[How to complete this task]:
Print the records below from the first line through the line containing "Engine stand -/", both included, word for word.

[Collected data entries]
────

-- ==== Sys2Proof/Proofs/Edits.lean ====
section
/-! What each edit of chapter 3 writes and what it leaves alone, SHOW_CLEAR and the resets among them. -/

namespace Sys2Proof.Machine

/-! ### The Show Sequencer and the Timing Engine stand -/

/-- The Show Sequencer and the Timing Engine are left alone. -/
structure ShowStands (s t : State) : Prop where
  seq : t.seq = s.seq
  engine : t.engine = s.engine

theorem ShowStands.refl (s : State) : ShowStands s s := ⟨rfl, rfl⟩

theorem ShowStands.trans {a b c : State} (h : ShowStands a b) (k : ShowStands b c) : ShowStands a c :=
  ⟨k.seq.trans h.seq, k.engine.trans h.engine⟩

theorem ShowStands.foldl {α : Type} {f : State → α → State} (h : ∀ s a, ShowStands s (f s a)) (l : List α)
    (s : State) : ShowStands s (l.foldl f s) := by
  induction l generalizing s with
  | nil => exact .refl s
  | cons a l ih => exact (h s a).trans (ih _)

theorem ShowStands.ite {p : Prop} [Decidable p] {s a b : State} (h : ShowStands s a) (k : ShowStands s b) :
    ShowStands s (if p then a else b) := by
  split
  · exact h
  · exact k

/-- A change of the items, the arm queue, the ports, the displays or the link. -/
theorem ShowStands.of_parts {s : State} (items : List Item) (sched : Scheduler) (ports : Vector Port 16)
    (displays : Vector Display 4) (link : Link) : ShowStands s { s with items, sched, ports, displays, link } :=
  ⟨rfl, rfl⟩

/-- A walk trigger changes nothing while a walk is in flight (R103). -/
theorem triggerWalk_showStands {s : State} (h : s.engine.inFlight = true) : ShowStands s (triggerWalk s) := by
  refine ⟨rfl, ?_⟩
  unfold triggerWalk
  rw [← h]

/-- Arming writes items and the arm queue (R116). -/
theorem armElement_record (id : StoryId) (tag : Tag) (s : State) :
    ∃ items sched, armElement id tag s = { s with items, sched } := by
  unfold armElement
  split
  · exact ⟨s.items, s.sched, rfl⟩
  · split
    · split
      · exact ⟨_, _, rfl⟩
      · exact ⟨_, s.sched, rfl⟩
    · exact ⟨s.items, s.sched, rfl⟩

theorem armElement_showStands (id : StoryId) (tag : Tag) (s : State) : ShowStands s (armElement id tag s) := by
  obtain ⟨items, sched, h⟩ := armElement_record id tag s
  rw [h]
  exact .of_parts ..

theorem armElement_ports (id : StoryId) (tag : Tag) (s : State) : (armElement id tag s).ports = s.ports := by
  obtain ⟨items, sched, h⟩ := armElement_record id tag s
  rw [h]

theorem fillFromWaiting_showStands (s : State) : ShowStands s (fillFromWaiting s) :=
  .foldl (fun _ _ => .ite (armElement_showStands ..) (.refl _)) _ _

theorem withdrawElement_showStands (id : StoryId) (tag : Tag) (s : State) :
    ShowStands s (withdrawElement id tag s) := .of_parts ..

theorem withdrawItem_showStands (id : StoryId) (s : State) : ShowStands s (withdrawItem id s) :=
  (ShowStands.foldl (fun _ _ => withdrawElement_showStands ..) _ _).trans (.of_parts ..)

theorem orphanElement_showStands (id : StoryId) (tag : Tag) (s : State) : ShowStands s (orphanElement id tag s) := by
  unfold orphanElement
  split
  · exact .refl s
  · exact (ShowStands.ite (.of_parts ..) (.refl s)).trans (.of_parts ..)

theorem orphanItem_showStands (id : StoryId) (s : State) : ShowStands s (orphanItem id s) :=
  .foldl (fun _ _ => orphanElement_showStands ..) _ _

theorem renderAll_showStands (s : State) : ShowStands s (renderAll s) := .foldl (fun _ _ => .of_parts ..) _ _

theorem closeShowEvent_showStands (s : State) : ShowStands s (closeShowEvent s) :=
  (fillFromWaiting_showStands s).trans (renderAll_showStands _)

theorem leaveStandby_showStands (id : StoryId) (s : State) : ShowStands s (leaveStandby id s) :=
  (ShowStands.of_parts ..).trans ((withdrawItem_showStands ..).trans (orphanItem_showStands ..))

/-- The standby choice writes items: the slot is the item's state (R68, R69). -/
theorem chooseStandby_showStands (s : State) : ShowStands s (chooseStandby s) := by
  have hleave : ∀ chosen : Option StoryId, ShowStands s (match standbyId s with
      | some old => if chosen = some old then s else leaveStandby old s
      | none => s) := by
    intro chosen
    split
    · exact .ite (.refl s) (leaveStandby_showStands ..)
    · exact .refl s
  unfold chooseStandby
  refine .ite (.refl s) ?_
  dsimp only
  split
  · exact (hleave _).trans (.of_parts ..)
  · exact hleave _

theorem announceStandby_showStands {s : State} (h : s.engine.inFlight = true) (before : Option StoryId) :
    ShowStands s (announceStandby before s) :=
  .ite (.refl s) (ShowStands.trans (b := raiseStandby s) ⟨rfl, rfl⟩
    ((triggerWalk_showStands (s := raiseStandby s) h).trans (closeShowEvent_showStands _)))

/-- With a walk in flight a reselection leaves the engine. -/
theorem reselect_showStands {s : State} (h : s.engine.inFlight = true) (before : Option StoryId) :
    ShowStands s (reselect before s) := by
  have hchoose := chooseStandby_showStands s
  exact .ite (announceStandby_showStands h before)
    (hchoose.trans (announceStandby_showStands (hchoose.engine ▸ h) before))

/-- The end of an item edit puts a walk in flight, and changes the sequencer and the engine in nothing else (R61,
R62). -/
theorem closeItemEdit_showStands (before : Option StoryId) (s : State) :
    ShowStands (triggerWalk s) (closeItemEdit before s) := reselect_showStands rfl before

theorem closeItemEdit_inFlight (before : Option StoryId) (s : State) :
    (closeItemEdit before s).engine.inFlight = true :=
  congrArg Engine.inFlight (closeItemEdit_showStands before s).engine

/-! ### Accepted edits and their answers -/

theorem RequestFrame.trans {a b c : State} (h : RequestFrame a b) (k : RequestFrame b c) : RequestFrame a c :=
  ⟨h.toOutside.trans k.toOutside, k.groups.trans h.groups, k.inputs.trans h.inputs, k.tick.trans h.tick,
    k.requests.trans h.requests⟩

theorem Quiet.requestFrame {s t : State} (h : Quiet s t) : RequestFrame s t :=
  ⟨h.toOutside, h.groups, h.inputs, h.tick, h.requests⟩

────

[Output for this exercise]:
-- ==== Sys2Proof/Proofs/Edits.lean ====
section
/-! What each edit of chapter 3 writes and what it leaves alone, SHOW_CLEAR and the resets among them. -/

namespace Sys2Proof.Machine

/-! ### The Show Sequencer and the Timing Engine stand -/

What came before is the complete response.